At 11 a.m. the following day, Don sits outside Midge's apartment. He took his wife to a shrink and called in sick. Over on Park Avenue, Betty lies on the leather daybed of Dr. Arnold Wayne and awkwardly alludes to her anxiety.

With Don out of the office the Sterling Cooper creative team is scarce. Unlike Salvatore, Peggy remains hard at work. She knocks on Paul's office to tell him that she's too busy to go to lunch, and he responds by closing his door and kissing her. She pulls away. "I think we've misunderstood each other," she says, admitting that there's someone else. Back at her desk, she's ready to follow suit and leave early until Joan arrives with more work. Noticeably moody, Peggy asks, "Why is it that every time a man takes you out to lunch, you are the dessert?" Ready to break down in tears, she heads to the ladies room only to find yet another woman already doing so by the stalls.

Feeling better after a romp with Midge and after figuring out that what women really want is "any excuse to get closer," Don takes his wife out to dinner in the city before heading home. As he watches Betty climb the stairs to bed, he goes into his study and shuts the door behind him. He picks up the phone and calls Dr. Wayne who remarks, "I had a very interesting hour with your wife this afternoon."

This episode contains examples of:

  • Absentee Actor: Vincent Kartheiser is not seen, due to Pete being away on honeymoon during the episode. Maggie Siff (Rachel Menken) is also absent.
  • Aren't You Going to Ravish Me?: An interesting variant of the trope, after Peggy complains about how the men seem to expect sexual favors every time they treat a woman, Joan tells her its all very normal and she deals with men following her on the street and expresses pity when Peggy says she doesn't deal with that issue.
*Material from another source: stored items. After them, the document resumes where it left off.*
/-- The home's operation of one lane: operand C, or for CAS expected value B and new value C. -/
def atomFun (g : AtomArg) (src : State) (t : Thr) (o : Nat) : Option Nat :=
  let w64 := decide (g.n = 8)
  let c := (atomOperand src t g.c w64).toNat
  match g.kind with
  | .cas => if o = (atomOperand src t g.b w64).toNat then some c else none
  | _ => some (atomOp g.sub g.n o c)

def atomLane (g : AtomArg) (src : State) (s : State) (x : Thr × W64 × LaneTr) : Option (State × Fate × Option LaneReq) :=
  let t := x.1
  let va := x.2.1
  match x.2.2 with
  | .fate ft => some (s, ft, none)
  | .ok l pa =>
    let die := s.fibDie t.key
    let a := l1AccOf s t l va
    let regs := if g.kind = .red then [] else destRegs g.d g.n
    if isDev pa then some (s, .now (protAt 8 va), none)
    else if !isLocal die pa then
      if (s.chan (chanKey (wgOf t.key) 0)).refuses then some (s, .now (ch0Closed va), none)
      else
        let p := pendAcq s t regs g.acq
        let w64 := decide (g.n = 8)
        let cv := atomOperand src t g.c w64
        let op := if g.kind = .cas then (atomOperand src t g.b w64, cv) else (cv, 0)
        some (p.1, .ok, some ⟨t.key, pa, g.n, l.key, l.cmps, va, s.pcOf t, 0, op.1, op.2, p.2⟩)
    else
      let ln := pa / 64
      let chk := peepCheck s (peepAccOf s t pa true true false g.scope va)
      if !homeOpen s a.core ln .atomic then none
      else match chk.2 with
        | .wait => none
        | .trap info => some (chk.1, .now (lateCause 0x0F info va), none)
        | .go =>
          match coreAtomic chk.1 a pa g.n (g.acq && decide (2 ≤ g.scope)) (atomFun g src t) with
          | none => none
          | some (s1, none) => some (s1, .now (uncorrectable va), none)
          | some (s1, some o) =>
            some (s1.pend t regs ((List.range regs.length).map fun i => BitVec.ofNat 32 (o / 2 ^ (32 * i))) [] [] true, .ok, none)

def atomMem (kind : AtomKind) (f : Fields) (disp : W32) (len : Nat) (s : State) : Host.Outcome State Fault Refusal :=
  let act := s.active f
  let n := if flagW64 f then 8 else 4
  let g : AtomArg := { kind := kind, sub := f.sub.toNat, n := n, d := f.d.toNat, b := f.b.toNat, c := f.c.toNat,
                       acq := flagACQ f && decide (kind ≠ .red), scope := scopeFld f }
  let va := memVa f disp s
  if !closerReady s act then .next s
  else match trLanes .write n va act s with
    | (s1, none) => .next s1
    | (s1, some trs) =>
      let xs := trs.map fun x => (x.1, va x.1, x.2)
      match releaseFirst s1 (flagREL f) (scopeFld f) act with
      | (s2, false) => .next s2
      | (s2, true) =>
        match runLanes (atomLane g s) (fun x => x.1) xs s2 with
        | none => .next (laneAsk s1 .atomic xs)
        | some (s3, fates, reqs) =>
          let local' := trs.any fun x => match x.2 with
            | .ok _ pa => decide (memDie pa = some (s.fibDie x.1.key))
            | .fate _ => false
          match endAcquire s3 (g.acq && decide (2 ≤ g.scope) && local') act with
          | none => .next (laneAsk s1 .atomic xs)
          | some s4 =>
            let w := wgOf ((act.map Thr.key).headD 0)
            let s5 := chanIssue s4 (chanKey w 0) kind.pkop f.sub.toNat (flagW64 f) false false g.scope reqs
            .next (finish s5 len (s.idle f) true fates)

def execAtom (f : Fields) (s : State) : Host.Outcome State Fault Refusal := atomMem .atom f 0 0 s
def execAtom96 (f : Fields) (imm : W32) (s : State) : Host.Outcome State Fault Refusal := atomMem .atom f imm 1 s
def execCas (f : Fields) (s : State) : Host.Outcome State Fault Refusal := atomMem .cas f 0 0 s
def execCas96 (f : Fields) (imm : W32) (s : State) : Host.Outcome State Fault Refusal := atomMem .cas f imm 1 s
def execRed (f : Fields) (s : State) : Host.Outcome State Fault Refusal := atomMem .red f 0 0 s
def execRed96 (f : Fields) (imm : W32) (s : State) : Host.Outcome State Fault Refusal := atomMem .red f imm 1 s

/-! ### FENCE (R171) -/

/-- FENCE's orders for workgroup w and band b at a scope; none where it must wait, with the pushes it has sent. -/
def fenceOp (s : State) (w b sub scope : Nat) : State × Bool :=
  let acq (s1 : State) : State × Bool :=
    match fenceAcquire s1 w scope with
    | some s2 => (s2, true)
    | none => (s, false)
  match sub with
  | 0 =>
    match acq s with
    | (s1, true) => (if 2 ≤ scope then bumpSync s1 b else s1, true)
    | r => r
  | 1 => release' s b scope
  | 2 =>
    match release' s b scope with
    | (s1, false) => (s1, false)
    | (s1, true) => acq s1
  | _ =>
    match release' s b scope with
    | (s1, false) => (s1, false)
    | (s1, true) =>
      if scope < 2 then (s1, true)
      else match drainRelease s1 (s.wg w).core with
        | none => (s, false)
        | some s2 => acq s2

def execFence (f : Fields) (s : State) : Host.Outcome State Fault Refusal :=
  let act := s.active f
  match act with
  | [] => .next (finish s 0 (s.idle f) false [])
  | t :: _ =>
    if !allPerformed s act || !closerReady s act then .next s
    else match fenceOp s (wgOf t.key) (bandOf t.key) f.sub.toNat (scopeFld f) with
      | (s1, false) => .next s1
      | (s1, true) => .next (finish s1 0 (s.idle f) false (act.map fun t => (t, .ok)))

/-! ### CACHE (R172) -/

/-- CACHE's action on one line in the issuing core's L1: 0 drop, 1 write back, 2 write back and drop. -/
def cacheL1 (s : State) (c var ln : Nat) : State :=
  let drop (s : State) : State := s.updCore c fun k => { k with l1 := Map.del k.l1 ln }
  match Map.get (s.core c).l1 ln with
  | none => s
  | some x =>
    if x.priv then s
    else match var with
      | 0 => drop s
      | 1 => coreDrainLines s c 0 [ln]
      | _ => drop (coreDrainLines s c 0 [ln])

/-- CACHE's action on one line at its home; a pinned line is dropped only once its pin is released. -/
def cacheL2 (s : State) (var ln : Nat) : Option State :=
  if (s.home ln).l2.isNone then some s
  else match var with
    | 1 => some (s.cleanL2 ln)
    | 0 => if (s.home ln).pins.isEmpty then (drainSources s ln none).map fun s1 => s1.discardL2 ln else none
    | _ => evictL2 s ln

/-- Lines of [lo, hi) present in an L1 or at their homes. -/
def presentLines (s : State) (c lo hi : Nat) : List Nat :=
  let inR (ln : Nat) : Bool := decide (lo / 64 ≤ ln) && decide (64 * ln < hi)
  ((s.core c).l1.keys.filter inR).foldl (fun l x => insNat x l) (s.mem.home.keys.filter inR)

/-- One physical stretch. -/
def cacheStretch (s : State) (c var : Nat) (l2 : Bool) (lo hi : Nat) : Option State :=
  forAll (fun s ln => let s1 := cacheL1 s c var ln; if l2 then cacheL2 s1 var ln else some s1) (presentLines s c lo hi) s

/-- Walks the pages of a range as far as they translate: what a lane that must wait leaves behind are the walks' requests. -/
def walkPages (t : Thr) (acc : Acc) : Nat → Nat → W64 → State → State
  | 0, _, _, s => s
  | fuel + 1, len, va, s =>
    if len = 0 then s
    else match s.trFib t.key va acc with
      | (s1, .error _) => s1
      | (s1, .ok (l, pa)) =>
        let n := min len (2 ^ l.lg - pa % 2 ^ l.lg)
        walkPages t acc fuel (len - n) (va + BitVec.ofNat 64 n) s1

/-- The permission that a variant of CACHE needs. -/
def cacheAcc (var : Nat) : Acc := if var = 0 then .write else .read

/-- The pages of a range, one after the other; a page that faults stops the lane (R172). The bound is the number of
4 KiB pages. -/
def cachePages (t : Thr) (var : Nat) (l2 : Bool) : Nat → Nat → W64 → State → Option (State × Fate)
  | 0, _, _, s => some (s, .ok)
  | fuel + 1, len, va, s =>
    if len = 0 then some (s, .ok)
    else match s.trFib t.key va (cacheAcc var) with
      | (_, .error .wait) => none
      | (s1, .error e) => some (s1, .prec (e.cause false va (s.pcOf t)))
      | (s1, .ok (l, pa)) =>
        let n := min len (2 ^ l.lg - pa % 2 ^ l.lg)
        if isDev pa then some (s1, .prec (precise 0x06 8 va (s.pcOf t)))
        else
          let r := if isLocal (s.fibDie t.key) pa then cacheStretch s1 (s.fibCore t.key) var l2 pa (pa + n) else some s1
          match r with
          | none => none
          | some s2 => cachePages t var l2 fuel (len - n) (va + BitVec.ofNat 64 n) s2

def cacheOp (f : Fields) (disp : W32) (len : Nat) (s : State) : Host.Outcome State Fault Refusal :=
  let act := s.active f
  let lane (s' : State) (t : Thr) : Option (State × Fate × Option LaneReq) :=
    let n := (srcB f s t).toNat
    (cachePages t f.sub.toNat (decide (3 ≤ scopeFld f)) (n / 4096 + 2) n (memVa f disp s t) s').map fun p => (p.1, p.2, none)
  match runLanes lane id act s with
  | none => .next (act.foldl (fun s' t => walkPages t (cacheAcc f.sub.toNat) ((srcB f s t).toNat / 4096 + 2) (srcB f s t).toNat
      (memVa f disp s t) s') s)
  | some (s1, fates, _) => .next (finish s1 len (s.idle f) false fates)

def execCache (f : Fields) (s : State) : Host.Outcome State Fault Refusal := cacheOp f 0 0 s
def execCache96 (f : Fields) (imm : W32) (s : State) : Host.Outcome State Fault Refusal := cacheOp f imm 1 s

/-! ### PREF (R173) -/

/-- A PREF whose address is misaligned does nothing; which addresses inside a line are is left open (log entry 130). -/
def prefOdd (va : W64) : Bool := decide (va.toNat % 64 ≠ 0) && Config.prefMisaligned (va.toNat % 64)

/-- One lane's request, for L1_FILL or L2_FILL to serve; nothing where the translation fails or the address is misaligned,
remote or in device register space. -/
def prefLane (var : Nat) (va : W64) (s : State) (t : Thr) : State :=
  if prefOdd va then s
  else match s.trFib t.key va .read with
  | (_, .error _) => s
  | (s1, .ok (l, pa)) =>
    if !isLocal (s.fibDie t.key) pa then s1
    else if var = 0 then s1.updCore (s.fibCore t.key) fun k => { k with pref := k.pref ++ [(pa / 64, l.key, l.cmps)] }
    else s1.updMem fun m => { m with prefL2 := m.prefL2 ++ [(pa / 64, l.key, l.cmps)] }

/-- The walks of the lanes; false where one must wait. -/
def prefWalks (va : Thr → W64) : List Thr → State → State × Bool
  | [], s => (s, true)
  | t :: l, s =>
    if prefOdd (va t) then prefWalks va l s
    else match s.trFib t.key (va t) .read with
      | (s1, .error .wait) => (s1, false)
      | (s1, _) => prefWalks va l s1

def prefOp (f : Fields) (disp : W32) (len : Nat) (s : State) : Host.Outcome State Fault Refusal :=
  let act := s.active f
  match prefWalks (memVa f disp s) act s with
  | (s1, false) => .next s1
  | (s1, true) =>
    let s2 := act.foldl (fun s' t => prefLane f.sub.toNat (memVa f disp s t) s' t) s1
    .next (finish s2 len (s.idle f) false (act.map fun t => (t, .ok)))

def execPref (f : Fields) (s : State) : Host.Outcome State Fault Refusal := prefOp f 0 0 s
def execPref96 (f : Fields) (imm : W32) (s : State) : Host.Outcome State Fault Refusal := prefOp f imm 1 s

end Sys2Proof.Machine
end

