/-- A message in flight is lost: packets and their answers are found out by RESYNC, from the die whose stream it is; the
others are sent again by their senders (log entry 47). -/
def loseMsg (s : State) (n : Nat) (m : NetMsg) : State :=
  let gone := s.updFab fun f => { f with net := Map.del f.net n }
  match m.msg with
  | .req p => if keyPlace p.key = m.src then needResync gone m.src m.dst
      else s.updFab fun f => { f with net := Map.put f.net n { m with path := none } }
  | .ack _ _ _ _ _ _ => needResync gone m.dst m.src
  | .nack _ _ => needResync gone m.dst m.src
  | .resync _ => needResync gone m.src m.dst
  | .resyncAns _ => needResync gone m.dst m.src
  | _ => s.updFab fun f => { f with net := Map.put f.net n { m with path := none } }

/-- An Up circuit fails; units in flight on it are lost, and every stream with packets on it that are not acknowledged is
resynchronised (R378). -/
def loseCirc (s : State) (i : Nat) : State :=
  let s1 := s.setCirc i ((s.circ i).withSt 4 5)
  let s2 := resyncWhere s1 (fun x => x.path.contains i) fun p => s1.fab.net.any fun m => usesCirc m.2 i && decide (m.2.msg = .req p)
  (s2.fab.net.filter fun p => usesCirc p.2 i).foldl (fun s p => loseMsg s p.1 p.2) s2

/-- CIRCUIT_LOST (R378). -/
def execCircuitLost (i : Nat) (s : State) : Host.Outcome State Fault Refusal :=
  if (s.circ i).st ≠ 2 then .next s else .next (loseCirc s i)

/-! ### Ports (R387) -/

def State.updPort (s : State) (p : Nat) (g : Port → Port) : State :=
  s.updFab fun f => { f with ports := Map.put f.ports p (g (Map.getD f.ports p Port.reset)) }

def Port.txslot (p : Port) : Nat := bitsN p.stat.toNat 37 37
def Port.rxslot (p : Port) : Nat := bitsN p.stat.toNat 38 38
def Port.txvalid (p : Port) (k : Nat) : Bool := p.stat.getLsbD (35 + k)
def Port.rxvalid (p : Port) (k : Nat) : Bool := p.stat.getLsbD (33 + k)
def Port.limit (p : Port) : Nat := 2 ^ bitsN p.stat.toNat 45 40
def Port.en (p : Port) : Bool := p.stat.getLsbD 39
def Port.setTx (p : Port) (k : Nat) (v : Nat) : Port := { p with stat := setField p.stat (35 + k) (35 + k) v }
def Port.setRx (p : Port) (k : Nat) (v : Nat) : Port := { p with stat := setField p.stat (33 + k) (33 + k) v }

/-- A port goes down with a cause: both slots are cleared in both directions; flits not acknowledged are left to the
reliable connections. -/
def Port.down (p : Port) (cause : Nat) : Port :=
  { Port.reset with
    stat := setField (setField (setField p.stat 32 32 0) 36 33 0) 55 48 cause
    discards := p.discards }

/-- A port goes down; the connections send again what it carried (R383). -/
def portDown (s : State) (p cause : Nat) : State := s.updPort p fun x => x.down cause

/-- The packets of a port's flits that are not acknowledged, and those it has still to send. -/
def Port.carried (p : Port) : List WirePkt := p.unack.flatMap (fun f => f.payload) ++ p.txq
The point being that Joan values Male assessment of her beauty to the point she'd overlook them infringing on her personal space.
  • Male Gaze: Observed from the woman's point of view. A montage is shown where Peggy feels the stares of all the men from the office as they pass her desk.
  • Oblivious To Lust: Paul takes an interest in Peggy, playing himself up as a friendly face and giving her a mini-tour of the office, all in the hopes of sleeping with her. Peggy thinks of his behavior as underlining a platonic friendship, and is stunned when he makes the move to kiss her.
  • Therapy Is for the Weak: Don expresses some reluctance at putting Betty through it, initially, saying that it's supposed to be for people who are unhappy. Justified given the time period.